The population proportion can also be calculated using an unbiased estimator. The population proportion can be estimated by dividing the number of successes (x) by the sample size (n). This can be expressed as:

\( \hat{p} = {x\over n}\).

X is the number of successes and n is the sample size. X is considered to be binomial random variable with an expected value np.

\(\mathbb{E}[\hat{p}] =\mathbb{E}[{x\over n }]\)

You will need to take the constant out.

\(\mathbb{E}[\hat{p}] ={1\over n} \mathbb{E}[x] = {np\over n} = p\)

Hence, you can see that \(\hat{p}\) is an unbiased estimation of p.

A sample of teacher trainees

A survey was conducted using a sample of 300 teacher trainees in a training school to determine what proportion of them view the services provided to them favorably. Out of 150 trainees, 103 of them responded that they viewed the services provided to them by the authorities as favorable. Find the point estimation for this data.

Solution

x = 103 and n = 150.

\( \hat{p} = {x\over n}\).

\( \hat{p} = {103\over 150}\) = 0.686 or 68.7%.

The researchers of this survey can establish the point estimate which is the population proportion as 0.686 or 68.7%.

Biased and Unbiased Estimator Formula

Let \(θ\) be the parameter that we want to estimate and \(\hat{\theta}\) is our best estimator.

Bias = \(\mathbb{E}(\hat{θ})- θ\)

The best unbiased estimators means that

\(\mathbb{E}(\hat{θ}) = θ\)

Here the bias is equal to 0.

It is ok that the sample estimation is wrong but we want the average to hit the true value.

Difference between Biased and Unbiased Estimates in Statistics

All estimates are likely to be wrong. Biased estimates consistently overestimate or underestimate the population. The data may have high or low variability. The best biased estimators have low variability and have an average which hits the true value.

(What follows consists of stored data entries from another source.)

/-- The invariant of a loaded machine at the end of memory. -/
theorem witness_StepKeepsTheInvariant :
    (running 1024 0#71 []).Inv ∧
    step (running 1024 0#71 []) = .next (after (running 1024 0#71 [])) := by
  refine ⟨⟨rfl, rfl, by decide, fun w _ => ?_⟩, rfl⟩
  show (resetTag Config.standard w).address = addressField (resetWord Config.standard w) ∧
    ((resetTag Config.standard w).length = .long ↔
      (resetWord Config.standard w).getMsbD 16 = true)
  by_cases h : w < 31
  · have low : ∀ w < 31,
        (resetTag Config.standard w).address = addressField (resetWord Config.standard w) ∧
        ((resetTag Config.standard w).length = .long ↔
          (resetWord Config.standard w).getMsbD 16 = true) := by decide
    exact low w h
  · rw [resetTag_high _ (Nat.le_of_not_lt h), resetWord_high _ (Nat.le_of_not_lt h)]
    decide

/-- The invariant of an Idle machine, which a load is admitted in. -/
theorem witness_LoadTapeKeepsTheInvariant :
    { running 1024 0#71 [] with status := .idle }.Inv :=
  ⟨rfl, rfl, by decide, witness_StepKeepsTheInvariant.1.tagsAgree⟩

/-- A reachable state that has run: the first order of a loaded tape. -/
theorem witness_ReachableStatesHaveTheInvariant :
    ∃ s, Reachable Config.standard s ∧ s.pc = 32 ∧ s.acc = 31#71 :=
  ⟨after (loadTape State.reset [['A', '3', '1', 'F']]).2,
    .step (.load [['A', '3', '1', 'F']] .built) rfl, by decide, by decide⟩

theorem witness_ReachableBranchesAreTaken :
    ∃ s, Reachable Config.standard s ∧ Config.standard.gPolarity = .branchIfNonnegative ∧
      s.acc = 31#71 :=
  ⟨after (loadTape State.reset [['A', '3', '1', 'F']]).2,
    .step (.load [['A', '3', '1', 'F']] .built) rfl, rfl, by decide⟩

/-- A running machine without the unknown opcode, and its step. -/
theorem witness_UnknownOpcodeNeverArises :
    (running 1023 0#71 []).noUnknownOpcode ∧
    step (running 1023 0#71 []) = .next (after (running 1023 0#71 [])) := by
  refine ⟨fun w _ => ?_, rfl⟩
  show firstSymbol codeTable (opcodeField (resetWord Config.standard w)) ≠ none
  by_cases h : w < 31
  · have low : ∀ w < 31,
        firstSymbol codeTable (opcodeField (resetWord Config.standard w)) ≠ none := by decide
    exact low w h
  · rw [resetWord_high _ (Nat.le_of_not_lt h)]
    decide

/-- The last word of the bootstrap image, and the first one after it. -/
theorem witness_ConstructionLeavesTheResetState : 30 < 31 ∧ 31 ≤ 31 := by decide

theorem witness_BootstrapWritesItsPatterns :
    State.reset.config.bootRom[30]? = some "11011 0 0000000110 0" ∧ 30 < 31 ∧ 16 < 17 ∧
    31 ≤ 31 := by decide

theorem witness_LoadTapeOutsideIdleIsRefused : (running 33 0#71 []).status ≠ .idle := by decide

/-- The longest tape that loads: 993 lines `PF`, in status Idle. -/
theorem witness_LoadedTapeStandsInMemory_993 :
    State.reset.status = .idle ∧
    (∀ line ∈ List.replicate 993 ['P', 'F'], isComment line = false →
      ∃ r, parseInstructionLine State.reset.config.codeTable line = .ok r) ∧
    ((List.replicate 993 ['P', 'F']).filter fun x => !isComment x).length ≤ 993 := by
  refine ⟨rfl, fun line h _ => ⟨⟨.P, false, 0#10, .short⟩, ?_⟩, ?_⟩
  · rw [List.eq_of_mem_replicate h]
    rfl
  · exact (List.length_filter_le _ _).trans (Nat.le_of_eq List.length_replicate)

/-- A tape with a comment: its two words, and the words next to them. -/
theorem witness_LoadedTapeStandsInMemory :
    loadTape State.reset [['#'], ['A', '3', '1', 'F'], ['Z']] =
      (.loaded, (loadTape State.reset [['#'], ['A', '3', '1', 'F'], ['Z']]).2) ∧
    ([['#'], ['A', '3', '1', 'F'], ['Z']].filter fun x => !isComment x)[1]? = some ['Z'] ∧
    30 < 31 ∧ 31 + 2 ≤ 33 := ⟨rfl, by decide, by decide, by decide⟩

/-- A load that keeps the words before a failed one, and one that undoes them. -/
def undoing (s : State) : State := { s with config := { s.config with loadAtomic := .atomic } }

theorem witness_FailedLoadStopsAtItsLine :
    loadTape State.reset [['A', '3', '1', 'F'], ['a']] =
      (.failed 2 (.unknownInstruction 2 'a'),
        (loadTape State.reset [['A', '3', '1', 'F'], ['a']]).2) ∧
    State.reset.config.loadAtomic = .partialLoad ∧
    ([['A', '3', '1', 'F']].filter fun x => !isComment x)[0]? = some ['A', '3', '1', 'F'] ∧
    loadTape (undoing State.reset) [['A', '3', '1', 'F'], ['a']] =
      (.failed 2 (.unknownInstruction 2 'a'), undoing State.reset) ∧
    (undoing State.reset).config.loadAtomic = .atomic := ⟨rfl, rfl, by decide, rfl, rfl⟩

/-- Loading `k` lines `PF` from word `w` on, more than there is room for, fails at the first that does
not fit. -/
theorem load_too_long (k i w : Nat) (s : State) (hw : w ≤ 1024) (h : 1024 < w + k)
    (hc : s.config.codeTable = codeTable) : ∃ t, loadLines (List.replicate k ['P', 'F']) i w s =
      (.failed (i + (1024 - w)) (.outOfBounds .load 1024), t) := by
  induction k generalizing i w s with
  | zero => omega
  | succ k ih =>
    rw [List.replicate_succ]
    unfold loadLines
    rw [if_neg (by decide)]
    by_cases hlast : w = 1024
    · subst hlast
      exact ⟨s, by rw [if_pos (by decide)]; rfl⟩
    · rw [if_neg (by simp only [Config.memWords]; omega)]
      obtain ⟨t, ht⟩ := ih (i + 1) (w + 1)
        (storeLine s w ⟨.P, false, 0#10, .short⟩ 0x00800#17) (by omega) (by omega) hc
      have hl : lineWord s.config.codeTable i ['P', 'F'] =
          .ok (⟨.P, false, 0#10, .short⟩, 0x00800#17) := by rw [hc]; rfl
      refine ⟨t, ?_⟩
      simp only [hl]
      rw [show i + (1024 - w) = i + 1 + (1024 - (w + 1)) by omega]
      exact ht

/-- A load of a fresh machine is the load loop from word 31. -/
theorem loadTape_reset (lines : List TapeLine) :
    loadTape State.reset lines = settleLoad State.reset (loadLines lines 1 31 State.reset) := rfl

/-- L-4: the 994th word; and a line that fails on its own. -/
theorem witness_LoadFaultsNameTheirLine :
    (∃ t, loadTape State.reset (List.replicate 994 ['P', 'F']) =
      (.failed 994 (.outOfBounds .load 1024), t)) ∧
    (((List.replicate 994 ['P', 'F']).take 993).filter fun x => !isComment x).length = 993 ∧
    loadTape State.reset [['A', '1', '0', '2', '4']] =
      (.failed 1 (.malformedInstructionLine 1 .addressAbove1023), State.reset) := by
  refine ⟨?_, ?_, rfl⟩
  · obtain ⟨t, ht⟩ := load_too_long 994 1 31 State.reset (by decide) (by decide) rfl
    exact ⟨t, by rw [loadTape_reset, ht]; rfl⟩
  · rw [List.take_replicate, List.filter_eq_self.2]
    · exact List.length_replicate
    · intro a ha
      rw [List.eq_of_mem_replicate ha]
      rfl

/-- A `pc` in memory, and a word beside the placed one. -/
theorem witness_StepRunsThePlacedWord : State.reset.pc < 1024 ∧ 30 ≠ State.reset.pc := by decide

end Sys2Proof.Tests
end

section
/-!
PROOFS. Main memory by logical bit index: what each write leaves at each bit, and that a memory in canonical
form is the bits it reads as.  A word or field write and the pseudocode's bit-by-bit write (00_scope.md R9,
20_memory.md R55) leave the same bits, so they leave the same memory.
-/

namespace Sys2Proof.Machine

/-! ### Bits of a word -/

/-- The one bit put reads back; every other bit is kept (20_memory.md R50). -/
theorem getMsbD_put {capacity : Nat} (m : BitVec capacity) {i : Nat} (b : Bool) (j : Nat)
    (hi : i < capacity) :
    (BitMemory.put m i b).getMsbD j = if j = i then b else m.getMsbD j := by
  have hbit : (BitVec.twoPow capacity (capacity - 1 - i)).getMsbD j = decide (j = i) := by
    rw [BitVec.getMsbD_twoPow, Bool.eq_iff_iff]
    simp only [Bool.and_eq_true, decide_eq_true_eq]
    omega
  by_cases h : j = i
  · subst h
    cases b <;> simp [BitMemory.put, hbit, hi]
  · cases b
    · by_cases hj : j < capacity
      · simp [BitMemory.put, hbit, h, hj]
      · simp [BitMemory.put, h, hj, BitVec.getMsbD_of_ge m j (Nat.le_of_not_lt hj)]
    · simp [BitMemory.put, hbit, h]

/-- The word laid out from four fields, bit by bit (30_encoding.md R71). -/
theorem getMsbD_layoutWord (c : Code) (p : BitVec 1) (n : Addr) (l : BitVec 1) (j : Nat) :
    (layoutWord c p n l).getMsbD j =
      if 16 ≤ j then l.getMsbD (j - 16) else if 6 ≤ j then n.getMsbD (j - 6)
      else if 5 ≤ j then p.getMsbD (j - 5) else c.getMsbD j := by
  have hlast : (layoutWord c p n l).getMsbD j =
      if 16 ≤ j then l.getMsbD (j - 16) else (c ++ p ++ n).getMsbD j := BitVec.getMsbD_append
  have hmiddle : (c ++ p ++ n).getMsbD j =
      if 6 ≤ j then n.getMsbD (j - 6) else (c ++ p).getMsbD j := BitVec.getMsbD_append
  rw [hlast, hmiddle, BitVec.getMsbD_append]

/-- The word with its address field replaced, bit by bit: indices 6..15 are the new address
(30_encoding.md R71). -/
theorem getMsbD_setAddressField (w : Word) (a : Addr) (j : Nat) :
    (setAddressField w a).getMsbD j =
      if 6 ≤ j ∧ j < 16 then a.getMsbD (j - 6) else w.getMsbD j := by
  conv => rhs; rw [← layoutWord_fields w]
  rw [setAddressField, getMsbD_layoutWord, getMsbD_layoutWord]
  by_cases h16 : 16 ≤ j
  · simp [h16, Nat.not_lt.2 h16]
  · by_cases h6 : 6 ≤ j
    · simp [h16, h6, Nat.lt_of_not_le h16]
    · simp [h16, h6]

/-! ### Bits of memory after a write -/

theorem bit_setWord (s : State) (w : Addr) (v : Word) (j : Nat) :
    (s.setWord w v).bit j =
      if j / Config.wordBits = w.toNat then v.getMsbD (j % Config.wordBits) else s.bit j := by
  unfold State.bit
  rw [word_setWord]
  split <;> rfl

theorem bit_putBit (s : State) {i : Nat} (b : Bool) (j : Nat) (hi : i < Config.memBits) :
    (s.putBit i b).bit j = if j = i then b else s.bit j := by
  have hw : (BitVec.ofNat 10 (i / Config.wordBits)).toNat = i / Config.wordBits := by
    simp only [Config.memBits, Config.memWords, Config.wordBits] at hi
    simp only [BitVec.toNat_ofNat, Config.wordBits]
    omega
  have hmod : i % Config.wordBits < 17 := Nat.mod_lt i (by decide)
  rw [State.putBit, bit_setWord, hw, getMsbD_put _ _ _ hmod]
  by_cases hword : j / Config.wordBits = i / Config.wordBits
  · have hij : j % Config.wordBits = i % Config.wordBits ↔ j = i := by
      simp only [Config.wordBits] at hword ⊢
      omega
    simp only [hword, if_true, hij, State.bit]
  · have hij : j ≠ i := fun h => hword (by rw [h])
    simp only [hword, hij, if_false]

Biased and Unbiased Point Estimates - Key takeaways

Samples make incorrect estimates of the parameters.
Biased estimators created from the samples either consistently overestimate or underestimate the parameter.
Unbiased estimators misses the target but is evenly distributed around the true value of the population
The sample mean calculated using the formula \({Σ_{i} X_{i}\over n }\) is an unbiased estimator of the population mean
The sample mean calculated using the formula \({Σ_{i} X_{i}\over n }\) is an unbiased estimator of the population mean
In order to estimate the population variance with our sample we should use the formula \({Σ_{i} (X_{i}-X̄)^2\over n-1 }\)
\({Σ_{i} (X_{i}-X̄)^2\over n}\) would be a biased estimator of the population variance
\(\hat{p}\) which is calculated by x number of successes divided by the total number is an unbiased estimation of the proportion p.